To test for biological redundancy and “Table Mountain” landscapes, we perform a **Shadow Run**.
- **Blinding:** We remove all genes associated with the primary discovery (e.g., PALD1, FTH1, NCOR2) from the dataset.
- **Re-Discovery:** We re-submit the GPU GA on this “scorched earth” dataset.
- **Inference:**
- If the GA fails to find a signal -> The primary discovery is unique (e.g., Fibrotic State).

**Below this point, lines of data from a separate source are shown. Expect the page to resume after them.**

/-! ### Budget Engine -/

/-- R103, R105 to R117. A cycle takes its inputs from the oldest waiting scan and the state as it stands; for each LIVE section
it computes the ceiling, and a grant for each of its fresh ON-WIRE trucks and for no other. What the ceiling leaves after its
deductions is shared class by class, and what the return pool leaves among the descending trucks; a grant falls to its target
at once and rises by no more than the slew, and never above the demand. Nothing else changes. -/
def Obligations.CycleTakesItsInputs : Prop :=
  ∀ (r : ScanResult) (q : List ScanResult) (s : State), s.cycle = none → s.bgeScans = r :: q → s.LineBusy →
    ∃ cy : Cycle, exec .budgetCycleInputs s = .next { s with bgeScans := q, cycle := some cy }
      ∧ cy.dt = r.delta ∧ cy.vMin = s.limits.vMin ∧ cy.vMax = s.limits.vMax ∧ cy.c = s.limits.c
      ∧ cy.slew = s.limits.slew ∧ cy.discard = false
      ∧ (∀ k : SecIx, cy.secs[k] =
          { settings := s.secs[k].settings, live := s.isLive k, period := s.secs[k].budget.livePeriod
            heat := s.secs[k].prot.heat, sag := s.secs[k].prot.sag, deduction := s.secs[k].prot.deduction
            fixedLoad := s.secs[k].prot.fixedLoad, pointer := s.secs[k].budget.pointer
            feedVoltage := r.feedVoltage k })
      ∧ (∀ i : SlotIx, cy.trucks[i] = (s.truck? i).map fun t =>
          ⟨t.sec, t.dir, t.cls, t.contact, t.stale, t.est, t.speed, t.current, t.demand, t.grant, t.firstCap,
            false, false, false⟩)
      ∧ (∀ k : SecIx, (s.isLive k = false ∨ s.secs[k].settings = none) → cy.outs[k] = none)
      ∧ (∀ (k : SecIx) (c : Settings), s.isLive k = true → s.secs[k].settings = some c →
          ∃ (o : SecOut) (far : Nat), cy.outs[k] = some o
            ∧ 50 ≤ far
            ∧ (∀ (i : SlotIx) (t : Truck), s.truck? i = some t → t.sec = some k → t.dir = .climb →
                t.contact.drawing = true → t.est - c.feed ≤ far ∧ c.feed - t.est ≤ far)
            ∧ (far = 50 ∨ ∃ (i : SlotIx) (t : Truck), s.truck? i = some t ∧ t.sec = some k ∧ t.dir = .climb
                ∧ t.contact.drawing = true ∧ (far = t.est - c.feed ∨ far = c.feed - t.est))
            ∧ o.ceiling =
                min (if s.secs[k].prot.heat < c.heatLimit / 2 then c.fp else c.f)
                  (min ((r.feedVoltage k - s.limits.vMin) * 100000 / (c.r * far)) 12000) * s.secs[k].prot.sag / 8
            ∧ (o.cut = true ↔ s.limits.vMax ≤ r.feedVoltage k)
            ∧ let passing := s.sumTrucks fun t => if t.sec = some k ∧ t.contact.passing = true then 1 else 0
              let q := (o.ceiling - s.secs[k].prot.deduction - s.secs[k].prot.fixedLoad - s.limits.c * passing) / 10
              let pool := if o.cut = true then 0 else min c.returnCeiling (s.drawSum k) / 10 * 10
              let kept := s.sumTrucks fun t =>
                if t.sec = some k ∧ t.dir = .descend ∧ t.contact.passing = true then t.grant else 0
              let pr := (pool - kept) / 10
              (∀ (i : SlotIx) (t : Truck), s.truck? i = some t → t.sec = some k → t.contact = .onWire → t.stale = false →
                let mine := s.share k q pr t
                let rivals := s.claims k t.rival
                let target := if totalDemand rivals ≤ mine then t.quanta
                  else splitTarget mine s.secs[k].budget.pointer rivals ⟨i, t.quanta, t.grant⟩
                cy.grants[i] = some (if t.grant < 10 * target then min (10 * target) (t.grant + s.limits.slew)
                  else 10 * target))
              ∧ (o.split = true ↔ ∃ (i : SlotIx) (t : Truck), s.truck? i = some t ∧ t.sec = some k ∧ t.contact = .onWire
                  ∧ t.stale = false ∧ 0 < s.share k q pr t ∧ s.share k q pr t < totalDemand (s.claims k t.rival)))
      ∧ ∀ i : SlotIx,
          ((cy.grants[i]).isSome = true ↔ ∃ (t : Truck) (k : SecIx), s.truck? i = some t ∧ t.sec = some k
            ∧ s.isLive k = true ∧ s.secs[k].settings ≠ none ∧ t.contact = .onWire ∧ t.stale = false)
          ∧ ∀ (g : Nat) (t : Truck), cy.grants[i] = some g → s.truck? i = some t →
              g ≤ t.demand ∧ g ≤ t.grant + s.limits.slew
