/-- A RELEASED notice is being sent, and a GRANT notice waits. -/
def sending : State :=
  { yard with
    roster := yard.roster.set 9 .releasePending
    link := { Link.reset with tx := .notice (.released 9 900 0 0 0 0 4) false, notices := [.grant 3 103 500 .climb 4] } }

theorem witness_FrameEndSendsRepliesFirst :
    sending.link.tx ≠ .idle ∧ full.link.tx = .reply ∧ sending.roster[9] = .releasePending
    ∧ ∃ n, sending.link.tx = .notice n false ∧ n.key = .released 9 :=
  ⟨by decide +kernel, by decide +kernel, by decide +kernel, _, rfl, rfl⟩

theorem witness_NoticesReplaceInPlace :
    (sending.link.notices.map Notice.key).Nodup ∧ NoticeKey.grant 3 ∈ sending.link.notices.map Notice.key := by
  decide +kernel

theorem witness_EveryStepKeepsNoticeKeys :
    { sending with pending := [.transmitFrameEnd] }.NoticesKept
    ∧ ∃ t, step { sending with pending := [.transmitFrameEnd] } = .next t := by
  refine ⟨⟨by decide +kernel, by decide +kernel, ?_⟩, next_of (by decide +kernel)⟩
  intro n hn i hi
  have e : Tx.notice (.released 9 900 0 0 0 0 4) false = .notice n false := hn
  cases e
  have e : NoticeKey.released 9 = .released i := hi
  cases e
  exact ⟨by decide +kernel, by decide +kernel⟩

theorem witness_EveryStepKeepsTheLineBusy :
    { full with pending := [.transmitFrameEnd] }.LineBusy
    ∧ ∃ t, step { full with pending := [.transmitFrameEnd] } = .next t :=
  ⟨by unfold State.LineBusy; decide +kernel, next_of (by decide +kernel)⟩

theorem witness_QueriesChangeNothing :
    Taken (hd 3) 3 yard ∧ secOf 1 = some 0 ∧ secOf 6 = some 5 ∧ Taken (hd 4) 4 yard ∧ yard.slotOf (103 : Half).toNat = some 3
    ∧ (yard.truck? 3).isSome = true ∧ Taken (hd 2) 2 yard := by
  unfold Taken; decide +kernel

theorem ramp_source : ramp.SourceKept := by unfold State.SourceKept; decide +kernel

theorem yard_source : yard.SourceKept := by unfold State.SourceKept; decide +kernel

theorem witness_RestartEmptiesAndKeeps : Taken (hd 2) 2 yard ∧ yard.SourceKept :=
  ⟨by unfold Taken; decide +kernel, yard_source⟩

/-- The list of the worked sequence with GAP-OVERRUN of S3 in attendance. -/
def attending : State := { run (.attend (hd 2)) alertList with link := .reset }

theorem witness_RaisingActsByWhereThePairStands :
    (AlertKind.stop, none) ∉ attending.alt.pending.map Alert.pair
    ∧ (AlertKind.trip, some 2) ∈ attending.alt.pending.map Alert.pair
    ∧ (attending.alt.attended.map Alert.pair) = some (.gapOverrun, some 2) := by decide +kernel

theorem witness_AttendFetchesTheBestAlert :
    Taken (hd 2) 2 alertList ∧ (alertList.alt.attended = none ∧ alertList.alt.unmasked ≠ [])
    ∧ Taken (hd 2) 2 attending ∧ attending.alt.attended.isSome = true
    ∧ (State.reset.alt.attended = none ∧ State.reset.alt.unmasked = []) := by
  unfold Taken; decide +kernel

- If the GA finds a new signal -> We have identified a secondary, redundant disease mechanism hidden by the primary signal (e.g., Metabolic State).
| File | Description |
| :— | :— |
simple_ga.sh | Main wrapper. Launches the array and automatically submits the gather job. |
run_ga_array.slurm | SLURM script for the main 100-job array. Sets up the pytorch-gpu environment. |
simple_ga_array.py | Core Python GA worker. Runs the time-limited restart loop. |
ga_utils.py | Shared utility functions for rule decoding and stats. |
run_gather.slurm | Post-processing job. Collects results and calculates p-values. |
gather_results.py | Analyzes raw results, generates Histograms and Subgroup Plots. |
| File | Description |
| :— | :— |
analyze_subgroups_full.py | Performs Differential Enrichment Analysis for both PD and Control populations. Generates CSVs of co-expressed genes. |
validate_biology.py | Uses gseapy to query Gene Ontology databases for the gene lists found above. |
plot_mechanism_heatmap.py | Generates the “Double Dissociation” heatmap (Fig 3) from enrichment CSVs. |
plot_pathway_validation.py | Generates the GO Bar Chart (Fig 4) from validation CSVs. |
order_cell_states.py | Calculates transcriptomic distance from health to infer the “Trajectory of Failure” (Fig 5). |
fast_plot_rule2.R | R script to map Rule 2 cells onto the Seurat UMAP and check cluster prevalence (Fig 6). |
| File | Description |
| :— | :— |
shadow_ga.py | Modified GA script that points to the sc_data_blinded directory. |
run_shadow.slurm | SLURM script for the validation run (typically 100 jobs, 10 hours). |
# Launch the 36-hour production run (100 jobs)
./simple_ga.sh ./results_prod_run --time=36:00:00Output: final_summary.txt (Rules), fitness_histogram.png (Stats), subgroup_analysis.png.
Run this on the login node or locally (CPU only). It requires sc_data/X_binary.csv.
# 1. Generate Enrichment Tables (PD and CTRL comparison)
python3 analyze_subgroups_full.py
# 2. Validate against Gene Ontology
python3 validate_biology.py
# 3. Generate Publication Figures
python3 plot_mechanism_heatmap.py
python3 plot_pathway_validation.pyOutput: enrichment_*.csv, pathway_validation_*.csv, mechanism_heatmap.png, pathway_validation_figure.png.
# 1. Calculate Trajectory (Distance from Health)
python3 order_cell_states.py
# 2. Check Clustering Overlay (Requires R and Seurat Object)
Rscript fast_plot_rule2.ROutput: trajectory_boxplot.png, rule2_umap_confetti.png.
First, create the blinded dataset (removing top hits):
# (Run snippet to drop columns PALD1, FTH1, etc. and save to sc_data_blinded/)Then submit the Shadow Run:
sbatch run_shadow.slurmOutput: A new set of results in shadow_results/ proving the existence (or absence) of secondary mechanisms.